Parmi les ruminants, nous voyons le Chansonnier-Buffle (oiseau-bœuf), qui mugit ses chansons en faisant plus de foin qu’il n’en rumine.

Dans la classe des Oiseaux persifleurs, on remarque le Chansonnier politique, ou Merle moqueur, espèce de Chameau qui, sous n’importe quel gouvernement, se fiche de la République.

La famille des Oiseaux chanteurs nous offre un composé de tourterelle et de rossignol : le Romancier. Il chante spécialement l’amour, les fleurs et les oiseaux, mais rien que les petits oiseaux.

Il y aurait encore à citer une légion de Chansonniers, qui, quoique variés ; ont été classés dans le genre ennuyeux. Ces oiseaux de mauvais augure attendent, d’après les uns, leur esprit qui court les rues ; d’après les autres, ils le gardent afin de pouvoir le rendre à Dieu.

Signe particulier : chaque Chansonnier, à quelque genre qu’il appartienne, est toujours celui qui a le plus de talent.

Cette classification nous parait suffisamment démontrer que le Chansonnier est un animal tout simplement hybride et que la Butte est son habitat naturel.

De même que le Requin a besoin d’un pilote pour se guider à travers les eaux, de même le Chansonnier est toujours accompagné dans les airs, par ce monstre : le Piano.

Le Piano montre toujours les dents comme une jolie femme. Reçoit-il le moindre coup de poing sur la gueule, qu’il se lamente comme si on lui avait marché sur la queue.

La Suisse

LA Suisse mesdames et messieurs est un pays perdu au milieu des montagnes.

Il n’est pas, disons-le bien haut pour que tout le monde l’entende, il n’est pas de pays plus borné à ses quatre points cardinaux.

On y rencontre néanmoins des chamois, des vaches, des coucous et des touristes ; et je ne vous le cacherai pas plus longtemps, puisque l’occasion se présente, les touristes ne sont pas, comme on le croit généralement, des gens passant leur vie au fond des tours, mais des êtres atteints de la folie des cimes et que nous désignerons plus clairement sous le nom d’acrotétomanes de akrotès, ètos, è (cime), et de mania, as, é (folie, frénésie).

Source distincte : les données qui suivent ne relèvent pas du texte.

-- ==== Sys2Proof/Tests/Slice0.lean ====
section
/-! SUPPORT. Tests. Expected values come from the manual's rules, tables and example, by hand. The theorems test_meets_… show,
for a statement of Certificates/Slice0/Obligations.lean with hypotheses, concrete states and operands that meet them, clause
by clause, with one thing the command then does. -/

namespace Sys2Proof.Tests

open Sys2Proof Sys2Proof.Machine

set_option Elab.async false

/-! ### Small states -/

/-- The state a command leaves. -/
def after (c : Instr) (s : State) : State :=
  match exec c s with
  | .next t => t
  | .fault _ => s
  | .refused _ => s

/-- The reply a command leaves. -/
def replyTo (c : Instr) (s : State) : Reply := (after c s).mgmt.reply

/-- Region 0: COPY, tiles 10 and 11, with region end. Region 1: LATE, tile 20. Region 2: ZERO, tiles 30 and 31. Region 3:
SKIP, the last tile of the window. Bank A: 0, 1, 0. Bank B: 1, 2. -/
def tabs : Tables where
  regions := Vector.ofFn fun i => match i.val with
    | 0 => some ⟨10, 2, .copy, true⟩
    | 1 => some ⟨20, 1, .late, false⟩
    | 2 => some ⟨30, 2, .zero, false⟩
    | 3 => some ⟨131071, 1, .skip, false⟩
    | _ => none
  bankA := [0, 1, 0]
  bankB := [1, 2]
  active := .bankA
  pending := none

/-- A peer of a given role in its state 1. -/
def peer (r : Role) : PeerRecord := ⟨r, 88, 131072, 5, 1, 0⟩

/-- A link in a state, with the timers of that state. -/
def linkIn (st : LinkState) (p : Option PeerRecord) : Link :=
  { Link.reset with
    state := st
    quiet := none
    silence := if st = .down then none else some 5000
    blanking := if st = .blanking then some 50000 else none
    offTime := if st = .cooldown then some 1000 else none
    hello := if st.isOpen then some 100000 else none
    peer := p }

/-- A sender in a campaign state with campaign number 5, its link UP. -/
def snd (st : SenderState) : State :=
  { State.reset with
    tables := tabs
    camp := { Campaign.reset with state := st, number := 5, peerIdentity := 88 }
    txq := { TxQueue.reset with credits := 128 }
    link := linkIn .up (some (peer .receiver))
    mgmt := { Management.reset with role := .sender } }

/-- A receiver in a state that holds campaign 5, its link UP. -/
def rcv (st : ReceiverState) : State :=
  { State.reset with
    tables := tabs
    link := linkIn .up (some (peer .sender))
    rx := { Receiver.reset with state := st, held := 5, seen := 7 } }

/-- A state with the bits of the listed tiles set. -/
def withBits (s : State) (ts : List Nat) : State := { s with map := listMask ts }

/-- A transfer queued for the far port. -/
def queued (s : State) (x : Transfer) : State := { s with mem.queue := [x] }

/-- A transfer outstanding at the far port, with number 0. -/
def issued (s : State) (o : Owner) (k : XferKind) (a : Addr) : State :=
  { s with mem.outstanding := [⟨0, o, k, a, 0xffff, 0⟩], mem.nextId := 1 }

/-- A transmit queue of 256 entries. -/
def fullQueue : TxQueue :=
  { TxQueue.reset with queue := (List.range 256).map fun n => ⟨n, .quarantine n, 0⟩, nextEntry := 256, credits := 128 }

/-- A COPY entry of tile 10 with every line issued. -/
def flying : InFlight := { InFlight.new 10 .copy with issued := 512 }

/-- A WRITE of the beat at a tile's base. -/
def writeTo (tile : Nat) : Transfer := ⟨3, .write, lineAddr tile 0, 0xffff, 7⟩

/-! ### Well-formedness: one ill-formed term for each check -/

theorem test_beat_of_17_bytes_refused :
    wellFormed (.nearTransfer 0 .write 0 1 (BitVec.twoPow 512 128)) = false := by decide +kernel
theorem test_bank_of_254_bytes_refused : wellFormed (.loadBank 0 (List.replicate 254 0)) = false := by decide +kernel
theorem test_known_command_is_not_unknown : wellFormed (.unknownCommand 0x30 []) = false := by decide
theorem test_unknown_command_too_long : wellFormed (.unknownCommand 0x99 (List.replicate 256 0)) = false := by
  decide +kernel
theorem test_defined_frame_is_not_undefined : wellFormed (.undefinedFrame 0x29 [1]) = false := by decide
theorem test_line_mirror_with_mask_refused :
    wellFormed (.orderedFrameArrival 0 (.mirror 0 true 1 0)) = false := by decide
theorem test_beat_mirror_of_17_bytes_refused :
    wellFormed (.orderedFrameArrival 0 (.mirror 0 false 1 (BitVec.twoPow 512 128))) = false := by decide +kernel
theorem test_demand_wait_outside_window_refused : wellFormed (.demandWaitExpiry 131072) = false := by decide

On y rencontre encore des edelweiss, petites fleurs en coton fabriquées en Allemagne.

On y rencontre aussi des Suisses.

D’après J.-J: Rousseau « le Suisse naturellement froid, paisible et simple, mais violent et emporté dans la colère, boit du laitage et du vin »

L’auteur du Contrat social ne nous dit pas si le Suisse mange Mais, nous le savons tous, le Suisse boit déjà tout seul dès l’âge le plus tendre ; la boisson constitue donc toute sa nourriture.

Si nous nous en rapportons à la locution proverbiale : « Pas d’argent, pas de Suisse », le Suisse doit être un homme d’argent.

Mais n’insistons pas, et rappelons qu’au dix-septième siècle la Suisse vint recruter en France ses habitants, sans doute pour améliorer la race. Ce fait est du reste confirmé par ce vers de l’immortel Racine :

On m’avait fait venir d’Amiens pour être Suisse.

Résumons-nous donc une fois pour toutes.

La Suisse est un pays encombrant, car de tous côtés il gêne la vue.

La Suisse est un pays plat ; oui, plat, puisqu’il manque de pittoresque et de variété, et n’offre à nos regards que des neiges et des chalets dont nous ne sentons point la nécessité.

Dans ces tristes régions les fleuves eux-mêmes ne veulent pas séjourner, et c’est à pas de géant qu’ils fuient ces rives désolées.

Le Rhin - pour ne citer que celui-là - le Rhin court, bondit de rochers en rochers, et n’hésite pas une seconde à se précipiter dans des gouffres béants, au risque de se briser dans ses chutes, afin de quitter au plus vite un pays où des sociétés de pédicures viennent, en jouant du cor, aggraver la désolation des solitudes.

Maintenant parlons un peu du pays.

La Suisse est formée par d’énormes tas de neige, que l’incurie des habitants et les négligences de la voirie ont laissé depuis des années s’accumuler sur certains points jusqu’à 4.412 m. 55 de hauteur. C’est une honte ? On peut s’en rendre compte de visu et mètre en main devant le fameux Finster-Aar-Horn.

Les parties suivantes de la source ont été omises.